▶ **What you are asked to do**: Check every line of the entries below for the word "hbit", and copy the ones that have it.

▶ **Records supplied**:
/-- The first two passes add their pair and wait for the next window. -/
theorem finishPass_early (hfull : s.reg.rspBufFull = true) {pairs : List (Word × Word)} (hearly : pairs.length < 2) :
    finishPass c pairs s =
      .next (pushFrames [.rsp136 c (pairs ++ [(s.reg.rspHi, s.reg.rspLo.setWidth 32)]) (deadlineOf s)]
        (consumeWindow s)) := by
  rw [finishPass, readWindow_full hfull]
  match pairs, hearly with
  | [], _ => rfl
  | [_], _ => rfl

/-- The third pass writes the four response words. -/
theorem finishPass_third (hfull : s.reg.rspBufFull = true) (p0 p1 : Word × Word) :
    finishPass c [p0, p1] s =
      .next (updateCmd c (with136 p0 p1 (s.reg.rspHi, s.reg.rspLo.setWidth 32)) (consumeWindow s)) := by
  rw [finishPass, readWindow_full hfull]
  rfl

/-- Three full windows, one turn each: the pairs of all three are written together (R202). -/
theorem rspGet136_three_turns {k : Command} (hactor : s.actor ≠ .b) (hk : currentCmd s c = some k)
    {t0 t1 t2 : State} (ht0 : t0 = returnCode 0 s) (ht1 : t1 = consumeWindow t0) (ht2 : t2 = consumeWindow t1)
    (h0 : t0.reg.rspBufFull = true) (h1 : t1.reg.rspBufFull = true) (h2 : t2.reg.rspBufFull = true) :
    ∃ s1 s2, exec (.rspGet136 c) s = .next s1 ∧ resumeActor exec s1 = .next s2 ∧
      resumeActor exec s2 = .next (setCurrentCmd c
        (with136 (t0.reg.rspHi, t0.reg.rspLo.setWidth 32) (t1.reg.rspHi, t1.reg.rspLo.setWidth 32)
          (t2.reg.rspHi, t2.reg.rspLo.setWidth 32) k) (consumeWindow t2)) := by
  have hfull : s.reg.rspBufFull = true := by rwa [ht0, returnCode_reg] at h0
  have hret0 : returnCode 0 t0 = t0 := by rw [ht0, returnCode_returnCode hactor]
  have hret1 : returnCode 0 t1 = t1 := by rw [ht1, returnCode_consumeWindow, hret0]
  have hret2 : returnCode 0 t2 = t2 := by rw [ht2, returnCode_consumeWindow, hret1]
  have hactor1 : t1.actor ≠ .b := by simpa [ht1, ht0] using hactor
  have hactor2 : t2.actor ≠ .b := by simpa [ht2] using hactor1
  have hk2 : currentCmd (consumeWindow t2) c = some k :=
    (currentCmd_of_host (by simp [ht2, ht1, ht0])).trans hk
  have hfirst := exec_rspGet136_full hk hfull
  have hsecond := resumeActor_rsp136_full (c := c) hactor1 h1 [(t0.reg.rspHi, t0.reg.rspLo.setWidth 32)] (deadlineOf t0)
  have hthird := resumeActor_rsp136_full (c := c) hactor2 h2
    [(t0.reg.rspHi, t0.reg.rspLo.setWidth 32), (t1.reg.rspHi, t1.reg.rspLo.setWidth 32)] (deadlineOf t1)
  rw [← ht0, finishPass_early h0 (by decide), List.nil_append, ← ht1] at hfirst
  rw [hret1, finishPass_early h1 (Nat.lt_succ_self _), List.singleton_append, ← ht2] at hsecond
  rw [hret2, finishPass_third h2, updateCmd_some hk2] at hthird
  exact ⟨_, _, hfirst, hsecond, hthird⟩

end turns

/-- A window that nothing can fill again is left empty (42_response_decoder.md R206). -/
theorem consumeWindow_drained {s : State} (h : s.bus.rspStream = []) :
    consumeWindow s = s.setReg { s.reg with rspBufFull := false } :=
  refillWindow_short (by rw [State.setReg_bus, h]; decide)

/-- Settles O29: the first pass or its wait, then three turns over the three windows that the eighteen bytes fill. -/
theorem rspGet136Reassembles : Obligations.RspGet136Reassembles := by
  intro s c r k hactor hmrq hsel
  have hk : currentCmd s c = some k := by rw [currentCmd, hmrq, Option.bind_some, hsel]
  refine ⟨fun hfull => ?_, fun hempty herr hwait => ?_, ?_⟩
  · rw [exec_rspGet136_full hk hfull, finishPass_early (by rwa [returnCode_reg]) (by decide), List.nil_append,
      deadlineOf, returnCode_reg, returnCode_now, returnCode_cfg]
  · exact (exec_rspGet136 hk).trans (pollThen_again hempty herr (Nat.lt_add_of_pos_right hwait))
  · intro b0 b1 b2 b3 b4 b5 b6 b7 b8 b9 b10 b11 b12 b13 b14 b15 b16 b17 hfull hhi hlo hstream d
    generalize ht0 : returnCode 0 s = t0
    have hreg : t0.reg = s.reg := by rw [← ht0, returnCode_reg]
    have hbus : t0.bus = s.bus := by rw [← ht0, returnCode_bus]
    have hhost : t0.host = s.host := by rw [← ht0, returnCode_host]
    have hfull0 : t0.reg.rspBufFull = true := by rw [hreg, hfull]
    have ht1 := consumeWindow_refilled hfull0 (by rw [hbus, hstream])
    have ht2 := consumeWindow_refilled (s := consumeWindow t0) (by rw [ht1]; exact hfull0) (by rw [ht1]; rfl)
    have ht3 := consumeWindow_drained (s := consumeWindow (consumeWindow t0)) (by rw [ht2]; rfl)
    obtain ⟨s1, s2, hfirst, hsecond, hthird⟩ := rspGet136_three_turns hactor hk ht0.symm rfl rfl hfull0
      (by rw [ht1]; exact hfull0) (by rw [ht2, ht1]; exact hfull0)
    refine ⟨s1, s2, hfirst, hsecond, hthird.trans ?_⟩
    rw [ht3, ht2, ht1]
    simp only [State.setBus_reg, State.setReg_reg, State.setBus_bus, hreg, hbus, hhi, hlo, with136,
      repack136_bytes, setCurrentCmd, State.setReg_host, State.setBus_host, hhost, hmrq, Option.map_some]
    cases c <;> rfl

end Sys2Proof.Machine
end

section
/-! PROOFS. The statements of 43_data_path_configurator.md: the registers of the transfer, and the descriptor table with
the hand-over of the buffers. -/

namespace Sys2Proof.Machine

/-! ### Writes that keep their whole value (40_register_access.md R163, R164) -/

/-- A word of `n` bits has no bit above a mask of `n` ones. -/
theorem and_lowMask_of_lt {w : Word} {n : Nat} (h : w.toNat < 2 ^ n) : w &&& lowMask n = w := by
  apply BitVec.eq_of_getLsbD_eq
  intro i _
  rw [and_lowMask_getLsbD]
  by_cases hi : i < n
  · simp [hi]
  · have hbit : w.getLsbD i = false :=
      Nat.testBit_lt_two_pow (Nat.lt_of_lt_of_le h (Nat.pow_le_pow_right (by decide) (Nat.not_lt.1 hi)))
    simp [hi, hbit]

▶ **Written answer**:
  · have hbit : w.getLsbD i = false :=
    simp [hi, hbit]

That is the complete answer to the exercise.